Perceptron Lab

Please review all requirements before starting to ensure your implementation will support all of them. Your report should be submitted as a single PDF file with appendices as required below:

(40%) Correctly implement the perceptron learning algorithm using the tool kit (or your variation of the toolkit if you do your own). It is not easy to tell if you have implemented the model exactly correct since training sets, parameters, etc., often have a random aspect. However, it is easy to see when your results are inconsistent with reasonable results, and points will be based on how well your results agree with intuition.
(5%) Create 2 ARFF files. Each should have 8 instances using 2 real valued inputs (ranging between -1 and 1) with 4 instances from each of two classes. One dataset should be linearly separable and the other not. Include these two ARFF files as appendices in your report.
(5%) For each set, train on the entire set with the Perceptron Rule. Models typically stop training when no longer making significant progress, most commonly, when you have gone a number of epochs (e.g. 5) with no significant improvement in accuracy. You should not merely look for the first epoch with no improvement, nor should you rely solely on a fixed maximum number of training epochs. Note that the weights/accuracy do not usually change monotonically. Describe your specific stopping criteria.
(5%) Also for each set, try different learning rates and report in tabular format the effect of each learning rate in terms of the final accuracy and how many epochs are completed before stopping. For these cases learning rate should have minimal effect, unlike with the Backpropagation lab.
(10%) Create a graph for each of the two datasets you created above. Plot the points for each dataset with different labels to represent different classes. Using the final weights from training on each dataset (use a LR of 0.1 for this and all subsequent requirements), derive the equation for the learned decision boundary represented by the weights. Show your work. Graph this line on the graph and indicate which label is predicted for each side of the decision boundary. For all graphs always label the axes!
(20%) Use the perceptron rule to learn this version of the voting task. This particular task is an edited version of the standard voting set, where we have replaced all the “don’t know” values with the most common value for the particular attribute. Randomly split the data into 70% training and 30% test set (the toolkit has a commandline option for this). Try it five times with different random 70/30 splits. Create a table which for each split reports the final training and test set accuracy and the # of epochs required. Also report the average of these values for the 5 trials in the table. Update weights after every instance. Shuffle the data order after each epoch. By looking at the weights, explain what the model has learned and how the individual input features affect the result. Which specific features are most critical for the voting task, and which are least critical? Do one graph of the average misclassification rate vs epochs (0th – final epoch). Show on the graph the average misclassification rate for the training set. Note that your larger number epochs will only be averaging those runs that trained for that long. In our helps page is some help for doing graphs. To clarify what specific graphs should look like, find examples for this and future projects here. As a rough sanity check, typical Perceptron accuracies for the voting data set are 90%-98%.
(15%) Do your own experiment with either the perceptron or delta rule. Include in your discussion what you learned from the experiment. Have fun and be creative! For this lab and all the future labs make sure you do something more than just try out the model on different data sets. One option you can do to fulfill this part is the following:

Use the perceptron rule to learn the iris task or some other task with more than two possible output values. Note that the iris data set has 3 output classes, and a perceptron node only has two possible outputs. Two common ways to deal with this are:
1. Create 1 perceptron for each output class. Each perceptron has its own training set which considers its class positive and all other classes to be negative examples. Run all three perceptrons on novel data and set the class to the label of the perceptron which outputs high. If there is a tie, choose the perceptron with the highest net value.
2. Create 1 perceptron for each pair of output classes, where the training set only contains examples from the 2 classes. Run all perceptrons on novel data and set the class to the label with the most wins (votes) from the perceptrons. In case of a tie, use the net values to decide.
You could implement one of these. For either of these approaches you can train up the models independently or simultaneously. For testing you just execute the novel instance on each model and combine the overall results to see which output class wins.

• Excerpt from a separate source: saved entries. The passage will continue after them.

-- ==== Sys2Proof/Safety.lean ====
section
/-!
DEFINITION. What a safe run is, in the terms that statements use: a step that answers a next state, the invariants of the
model's data, what must never go back, and which parts of State a command may change.
-/
namespace Sys2Proof.Machine

/-- A step from `s` answers a next state. -/
def goesOn (s : State) : Prop := ∃ t, step s = .next t

/-! ## Invariants -/

/-- Every byte memory of the state has the canonical form. -/
def memoriesWf (s : State) : Bool :=
  Memory.wf 0 s.lz && Memory.wf 0 s.sram && Memory.wf norErased s.nor && Memory.wf 0 s.upd.staging

/-- The fixed numbers of parts: endpoints, module ports, slots, fans, loops, DRAM channels and network ports (R15, R181, R628). -/
def countsHold (s : State) : Bool :=
  decide (s.eps.length = 4) && decide (s.med.ports.length = 48) && decide (s.ecp.slots.length = 48) &&
    decide (s.cle.slots.length = 48) && decide (s.cle.fans.length = 6) && decide (s.drc.chans.length = 12) &&
    decide (s.net.ports.length = 4)

/-- No fuse group counts more than its 8 fuses, and the version floor lies in its field (R167, R171). -/
def fusesWf (s : State) : Prop := s.fuses.p ≤ 8 ∧ s.fuses.o ≤ 8 ∧ s.fuses.d ≤ 8

/-- Life-cycle fuses and the version floor of `t` are at least those of `s`: a blown fuse is never restored (R167, R171, R174). -/
def fusesKeep (s t : State) : Prop :=
  s.fuses.p ≤ t.fuses.p ∧ s.fuses.o ≤ t.fuses.o ∧ s.fuses.d ≤ t.fuses.d ∧ s.fuses.floor ≤ t.fuses.floor

/-- The Almanac window holds what the chosen region and cursor find (R680): the record's bytes with VALID, and OPEN while it is
open; zeros with NOT_YET or GONE. -/
def windowHolds (t : State) : Prop :=
  match almFind t with
  | (some r, _) => t.alm.window = recordWindow r ∧ t.alm.winState = if r.isOpen then 3 else 1
  | (none, notYet) => t.alm.window = List.replicate 8 0 ∧ t.alm.winState = if notYet then 8 else 4

/-! ## The parts of State and what a command may change -/

/-- The parts of State, one for each field. -/
inductive Part where
  /-- mode, straps, readiness -/
  | glb
  /-- supply guardian -/
  | pwr
  /-- Acorn island -/
  | island
  /-- time -/
  | lds
  /-- one-time fuses -/
  | fuses
  /-- configuration checks and life cycle -/
  | cfg
  /-- configuration image in use -/
  | img
  /-- PCIe endpoints -/
  | eps
  /-- read latches -/
  | hostLatch
  /-- staged high halves -/
  | hostStage
  /-- command queues -/
  | dcq
  /-- network side -/
  | net
  /-- remote memory and replication -/
  | rma
  /-- write log -/
  | wlg
  /-- data reduction -/
  | red
  /-- kernel coder -/
  | kc
  /-- security -/
  | sec
  /-- digest service -/
  | dig
  /-- module links -/
  | med
  /-- media management and ledger -/
  | mmg
  /-- erasure coding -/
  | ecp
  /-- crosshead link -/
  | xhl
  /-- DRAM -/
  | drc
  /-- loops, cooling, slot power -/
  | cle
  /-- faults and self-test -/
  | flt
  /-- Almanac -/
  | alm
  /-- update -/
  | upd
  /-- xSPI NOR -/
  | nor
  /-- landing zone -/
  | lz
  /-- SRAM host region -/
  | sram
  /-- data of the last host read -/
  | hostData
  /-- what has left the head -/
  | out
  /-- counter of open values -/
  | freeCtr
  /-- the queue of commands -/
  | pending
  deriving DecidableEq, Repr

/-- A part is the same in two states. -/
def Part.same (p : Part) (s t : State) : Prop :=
  match p with
  | .glb => t.glb = s.glb
  | .pwr => t.pwr = s.pwr
  | .island => t.island = s.island
  | .lds => t.lds = s.lds
  | .fuses => t.fuses = s.fuses
  | .cfg => t.cfg = s.cfg
  | .img => t.img = s.img
  | .eps => t.eps = s.eps
  | .hostLatch => t.hostLatch = s.hostLatch
  | .hostStage => t.hostStage = s.hostStage
  | .dcq => t.dcq = s.dcq
  | .net => t.net = s.net
  | .rma => t.rma = s.rma
  | .wlg => t.wlg = s.wlg
  | .red => t.red = s.red
  | .kc => t.kc = s.kc
  | .sec => t.sec = s.sec
  | .dig => t.dig = s.dig
  | .med => t.med = s.med
  | .mmg => t.mmg = s.mmg
  | .ecp => t.ecp = s.ecp
  | .xhl => t.xhl = s.xhl
  | .drc => t.drc = s.drc
  | .cle => t.cle = s.cle
  | .flt => t.flt = s.flt
  | .alm => t.alm = s.alm
  | .upd => t.upd = s.upd
  | .nor => t.nor = s.nor
  | .lz => t.lz = s.lz
  | .sram => t.sram = s.sram
  | .hostData => t.hostData = s.hostData
  | .out => t.out = s.out
  | .freeCtr => t.freeCtr = s.freeCtr
  | .pending => t.pending = s.pending

/-- Parts that an event record may change: a record of severity WARNING or higher may complete a waiting ASYNC_EVENT, and so move a
queue, its tenant's period and the interrupts (R238, R667). -/
def eventParts : List Part := [.pwr, .island, .lds, .eps, .dcq, .net, .red, .xhl, .flt, .alm, .out]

Note: In order to help you debug this and other projects we have included some small examples and other hints with actual learned hypotheses so that you can compare the results of your code and help ensure that your code is working properly. You may also discuss and compare results with classmates.

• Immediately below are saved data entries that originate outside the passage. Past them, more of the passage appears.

/-- Room: fewer than 16 384 active QPs. At the source end of an enabled link whose volume this head owns. REPLICATION_CUT to
take a cut that is due, outside state 4: a cut with the next batch number and the newest write of the volume is added, and its
version stands in the volume. REPLICATION_CUT to ship, in state 2 and not stopping, while the DRBG issues, with a cut not yet
sent: that batch is shipped. When that cut is frozen without a map page, the key is present and the counter is below 2^63: it
is sent at this time, the counter is one higher, and, while the QP can send, the flagged write with the batch number goes out.
BATCH_ACK of a cut sent: of an enabled link the batch is noted, and the cuts sent up to it leave; of a stopping link it is in
state 0 with no cut and no QP. BATCH_RESEND 60 s after the first cut was sent, in state 2 while the DRBG issues: that batch is
shipped. CM_REP in state 1: the state is 2, the peer key is kept, and no cut counts as sent. REPL_RECONNECT 10 s after an
error, to a declared remote array, with room: the state is 1 with the next QP number. At the target end, with a connection.
REPLICATION_RECORD of the right form, the first of its head and batch, under a present key: what it opens to, when it is no
container or a good one, is the one record of the batch; when it does not open the batch is dropped and the failure noted. A
record with a wrong mark, link, batch or kind drops it too. BATCH_APPLY of the whole batch with room in the log: its chunks
are admitted as writes with consecutive numbers, and its number and counters are noted. REPL_ENABLE of a disabled link with an
interval of 1 s to 1 h: as target the volume is a target; as source of a volume owned here, to a declared remote array, with
room, it is in state 1 with the next QP number. Of an enabled link, or with another interval, nothing changes. REPL_DISABLE of
an enabled link with no cut sent: it is disabled, in state 0; with a cut sent it is stopping and keeps its QP. -/
def Obligations.ReplicationLinksWork : Prop :=
  (∀ (s : State) (l : Nat) (media : List StoredRead) (v : Volume),
    alive s = true → l < s.rma.links.length → (linkOf s l).enable = true → (linkOf s l).role = false →
    owns s (linkOf s l).volume = true → (linkOf s l).st ≠ 4 → volOf s (linkOf s l).volume = some v →
    cutDue s (linkOf s l) = true →
    ∃ t, exec (.replicationCut l false media) s = .next t ∧ (linkOf t l).cuts = (linkOf s l).cuts ++
        [{ batch := (linkOf s l).nextBatch, lsn := volumeLsn s v, time := now s, sent := false, sentAt := 0 }] ∧
      (linkOf t l).nextBatch = (linkOf s l).nextBatch + 1 ∧ volOf t (linkOf s l).volume = some
        { v with snaps := v.snaps ++ [{ Snapshot.reset with num := cutNum l (linkOf s l).nextBatch, point := civilNow s, cut := volumeLsn s v, link := some l }] }
        ∧ t.out = s.out) ∧
  (∀ (s : State) (l : Nat) (media : List StoredRead) (c : ReplCut),
    netOn s = true → (linkOf s l).enable = true → (linkOf s l).role = false → owns s (linkOf s l).volume = true →
    (linkOf s l).st = 2 → (linkOf s l).stopping = false → s.sec.drbgOk = true → nextCut (linkOf s l) = some c →
    exec (.replicationCut l true media) s = .next (shipBatch l c media s)) ∧
  (∀ (s : State) (l : Nat) (media : List StoredRead) (c : ReplCut) (v : Volume) (p : Snapshot) (n : Nat) (q : Qp),
    netOn s = true → l < s.rma.links.length → (linkOf s l).enable = true → (linkOf s l).role = false →
    owns s (linkOf s l).volume = true → (linkOf s l).st = 2 → (linkOf s l).stopping = false →
    (linkOf s l).counter < 2 ^ 63 → (keySlotOf s (linkOf s l).keySlot).present = true → s.sec.drbgOk = true →
    nextCut (linkOf s l) = some c → volOf s (linkOf s l).volume = some v → (linkOf s l).qpn = some n →
    cutOf s l c = some p → p.frozen = true → qpOf s n = some q → subSends s q.port = true →
    (∀ h ∈ s.net.held, h.sub ≠ q.port) → p.table = [] →
    ∃ t, exec (.replicationCut l true media) s = .next t ∧ ((linkOf t l).cuts = (linkOf s l).cuts.map fun d => if d.batch =
        c.batch then { d with sent := true, sentAt := now s } else d) ∧ (linkOf t l).counter = (linkOf s l).counter + 1 ∧
      .roce n 2 7 (leBytes 4 c.batch) ∈ t.out) ∧
  (∀ (s : State) (l batch : Nat) (c : ReplCut),
    netOn s = true → l < s.rma.links.length → (linkOf s l).enable = true → (linkOf s l).stopping = false →
    (linkOf s l).role = false → c ∈ (linkOf s l).cuts → c.sent = true → c.batch ≤ batch →
    ∃ t, exec (.batchAck l batch) s = .next t ∧ (linkOf t l).batch = batch ∧
      ((linkOf t l).cuts = (linkOf s l).cuts.filter fun d => !(d.sent && decide (d.batch ≤ batch))) ∧
      c.lsn ≤ (linkOf t l).lastLsn ∧ (linkOf t l).st = (linkOf s l).st) ∧
  (∀ (s : State) (l batch : Nat) (c : ReplCut),
    netOn s = true → l < s.rma.links.length → (linkOf s l).stopping = true → (linkOf s l).role = false →
    c ∈ (linkOf s l).cuts → c.sent = true → c.batch ≤ batch →
    ∃ t, exec (.batchAck l batch) s = .next t ∧ (linkOf t l).st = 0 ∧ (linkOf t l).cuts = [] ∧ (linkOf t l).qpn = none ∧
      (linkOf t l).stopping = false) ∧
  (∀ (s : State) (l : Nat) (media : List StoredRead) (c : ReplCut) (r : List ReplCut),
    netOn s = true → (linkOf s l).enable = true → (linkOf s l).role = false → (linkOf s l).st = 2 →
    (linkOf s l).cuts = c :: r → c.sent = true → s.sec.drbgOk = true → c.sentAt + 60 * 10 ^ 9 ≤ now s →
    exec (.batchResend l media) s = .next (shipBatch l c media s)) ∧
  (∀ (s : State) (l : Nat) (key : BitVec 32) (len n : Nat) (q : Qp),
    netOn s = true → l < s.rma.links.length → (linkOf s l).qpn = some n → (linkOf s l).st = 1 → qpOf s n = some q →
    subSends s q.port = true → (∀ h ∈ s.net.held, h.sub ≠ q.port) →
    ∃ t, exec (.cmRep l key len) s = .next t ∧ (linkOf t l).st = 2 ∧ (linkOf t l).peerKey = some (key, len) ∧
      (linkOf t l).offset = 0 ∧ (∀ c ∈ (linkOf t l).cuts, c.sent = false) ∧ .roce n 2 14 [] ∈ t.out) ∧
  (∀ (s : State) (l : Nat) (r : Remote),
    netOn s = true → l < s.rma.links.length → (linkOf s l).enable = true → (linkOf s l).role = false → (linkOf s l).st = 3 →
    (linkOf s l).qpn = none → owns s (linkOf s l).volume = true → (linkOf s l).errAt + 10 ^ 10 ≤ now s →
    s.img.net.remotes.getD (linkOf s l).remote Remote.reset = r → r.valid = true → qpActive s < 16384 →
    qpOf s s.net.nextQpn = none →
    ∃ t, exec (.replReconnect l) s = .next t ∧ (linkOf t l).st = 1 ∧ (linkOf t l).qpn = some s.net.nextQpn ∧
      t.net.nextQpn = s.net.nextQpn + 1 ∧ (subSends s r.subport = true → (∀ h ∈ s.net.held, h.sub ≠ r.subport) → .roce
        s.net.nextQpn 2 11 (leBytes 2 l) ∈ t.out)) ∧
  (∀ (s : State) (l : Nat) (bytes : List (BitVec 8)) (batch counter len kind head epoch : Nat) (g : Option (List (BitVec 8))),
    netOn s = true → l < s.rma.links.length ∧ (linkOf s l).enable = true ∧ (linkOf s l).role = true ∧ (linkOf s l).qpn ≠
      none ∧ (linkOf s l).batchIn = [] ∧ (linkOf s l).seen = [] ∧ (keySlotOf s (linkOf s l).keySlot).present = true → leAt
      bytes 0 4 = 0x4C504552 ∧ leAt bytes 4 2 = 1 ∧ leAt bytes 6 2 = l ∧ leAt bytes 8 8 = batch ∧ 1 ≤ batch ∧ leAt bytes 16
      8 = counter → leAt bytes 24 8 % 8 = 0 ∧ (kind ≠ 3 ∨ leAt bytes 24 8 = 0) ∧ leAt bytes 32 4 = len ∧ len ≤ 33024 ∧ (kind
      ≠ 2 ∨ len = 0) ∧ (kind ≠ 3 ∨ len = 8) ∧ leAt bytes 36 1 = kind ∧ 1 ≤ kind ∧ kind ≤ 3 → leAt bytes 37 1 = head ∧ head ≤
      1 ∧ leAt bytes 40 4 = epoch ∧ leAt bytes 38 2 = 0 ∧ leAt bytes 44 4 = 0 ∧ bytes.length = 64 + (len + 15) / 16 * 16 →
      Config.gcmOpen (keySlotOf s (linkOf s l).keySlot).key (replIv l head counter) (bytes.take 48) (slice bytes 64 len)
      (slice bytes 48 16) = g →
    ∃ t, exec (.replicationRecord l bytes) s = .next t ∧ (∀ p ∈ g, (kind = 1 → replContainerOk ((volOf s (linkOf s
        l).volume).elim 0 (·.tenant)) p = true) → (linkOf t l).batchIn =
        [{ kind := kind, lba := leAt bytes 24 8, payload := p, head := head, epoch := epoch, counter := counter }] ∧ (linkOf
        t l).inBatch = batch) ∧ (g = none → (linkOf t l).batchIn = [] ∧ (linkOf t l).authFail = true) ∧
      t.wlg.lsn = s.wlg.lsn ∧ t.lz = s.lz) ∧
  (∀ (s : State) (l : Nat) (bytes : List (BitVec 8)),
    netOn s = true → l < s.rma.links.length → (linkOf s l).enable = true → (linkOf s l).role = true →
    (linkOf s l).qpn ≠ none → leAt bytes 0 4 ≠ 0x4C504552 ∨ leAt bytes 6 2 ≠ l ∨ leAt bytes 8 8 = 0 ∨ leAt bytes 36 1 = 0 →
    ∃ t, exec (.replicationRecord l bytes) s = .next t ∧ (linkOf t l).batchIn = [] ∧ (linkOf t l).endCount = none ∧
      (linkOf t l).authFail = true ∧ t.wlg.lsn = s.wlg.lsn ∧ t.red.volumes = s.red.volumes) ∧
  (∀ (s : State) (l : Nat) (imm : BitVec 32) (v : Volume) (n : Nat) (q : Qp),
    netOn s = true → l < s.rma.links.length → (linkOf s l).enable = true → (linkOf s l).role = true →
    volOf s (linkOf s l).volume = some v → (linkOf s l).qpn = some n → owns s (linkOf s l).volume = true →
    imm.toNat = (linkOf s l).inBatch % 2 ^ 32 → (linkOf s l).endCount = some (linkOf s l).batchIn.length →
    s.wlg.mirror ≠ 0 → framesFree s ((linkOf s l).batchIn.filter fun r => r.kind ≠ 3).length = true → qpOf s n = some q →
    subSends s q.port = true → (∀ h ∈ s.net.held, h.sub ≠ q.port) →
    ∃ t, exec (.batchApply l imm) s = .next t ∧
      t.wlg.lsn = s.wlg.lsn + ((linkOf s l).batchIn.filter fun r => r.kind ≠ 3).length ∧
      t.wlg.frames.length = s.wlg.frames.length + ((linkOf s l).batchIn.filter fun r => r.kind ≠ 3).length ∧
      (linkOf t l).batch = (linkOf s l).inBatch ∧ (linkOf t l).seen = noteApplied (linkOf s l).batchIn (linkOf s l).seen ∧
      (linkOf t l).batchIn = [] ∧ .roce n 2 8 (leBytes 8 (linkOf s l).inBatch ++ leBytes 8 0) ∈ t.out) ∧
  (∀ (s : State) (l : Nat) (w : BitVec 32),
    hostWriteOk s 0x07 = true → l < 64 → l < s.rma.links.length → bitOf w 0 = true → bitOf w 1 = true →
    (linkOf s l).enable = false → 1 ≤ fld w 16 16 ∧ fld w 16 16 ≤ 3600 →
    ∃ t, exec (.replEnable l w) s = .next t ∧ linkOf t l =
        { linkOf s l with enable := true, role := true, remote := fld w 2 3, keySlot := fld w 8 8, intervalS := fld w 16 16 }
        ∧ (∀ x ∈ t.red.volumes, x.num = (linkOf s l).volume → x.target = true) ∧ t.net = s.net) ∧
  (∀ (s : State) (l : Nat) (w : BitVec 32),
    hostWriteOk s 0x07 = true → l < 64 → l < s.rma.links.length → bitOf w 0 = true → bitOf w 1 = false →
    (linkOf s l).enable = false → 1 ≤ fld w 16 16 ∧ fld w 16 16 ≤ 3600 → owns s (linkOf s l).volume = true →
    (s.img.net.remotes.getD (fld w 2 3) Remote.reset).valid = true → qpActive s < 16384 →
    ∃ t, exec (.replEnable l w) s = .next t ∧ (linkOf t l).enable = true ∧ (linkOf t l).role = false ∧ (linkOf t l).st = 1 ∧
      (linkOf t l).qpn = some s.net.nextQpn) ∧
  (∀ (s : State) (l : Nat) (w : BitVec 32),
    hostWriteOk s 0x07 = true → l < 64 → bitOf w 0 = true →
    (linkOf s l).enable = true ∨ fld w 16 16 = 0 ∨ 3600 < fld w 16 16 →
    exec (.replEnable l w) s = .next (s)) ∧
  (∀ (s : State) (l : Nat) (w : BitVec 32),
    hostWriteOk s 0x07 = true → l < 64 → l < s.rma.links.length → bitOf w 0 = false → (linkOf s l).enable = true →
    (∀ c ∈ (linkOf s l).cuts, c.sent = false) →
    ∃ t, exec (.replDisable l w) s = .next t ∧ (linkOf t l).enable = false ∧ (linkOf t l).st = 0 ∧ (linkOf t l).cuts = [] ∧
      (linkOf t l).qpn = none ∧ (linkOf t l).stopping = false) ∧
  (∀ (s : State) (l : Nat) (w : BitVec 32),
    hostWriteOk s 0x07 = true → l < 64 → l < s.rma.links.length → bitOf w 0 = false → (linkOf s l).enable = true →
    (∃ c ∈ (linkOf s l).cuts, c.sent = true) →
    ∃ t, exec (.replDisable l w) s = .next t ∧ (linkOf t l).enable = false ∧ (linkOf t l).stopping = true ∧
      (linkOf t l).cuts = (linkOf s l).cuts.filter (·.sent) ∧ (linkOf t l).qpn = (linkOf s l).qpn)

Deliverables (zipped as a single file):

Written report containing:

One graph for each of the linearly separable and nonlinearly separable datasets. Each graph shows the x,y points in the dataset and the line that is learned by your algorithm (remember the equation for the line comes from w_x * x + w_y * y + w_b * 1 = 0, where w_x and w_y and w_b are your learned weights. From that you can convert to slope-intercept format and draw the line.)
A table of training and test set accuracies on the voting task for each of five different random 70/30 splits, as well as the average training and test set accuracies over these 5 different splits.
A graph of the average misclassification rate vs epochs.
Other discussion and answers to questions as described above.

The actual ARFF files for the two datasets your created.
Your Perceptron implementation file.

Acknowledgments

Thanks to Dr. Tony Martinez for help in designing the projects and requirements for this course.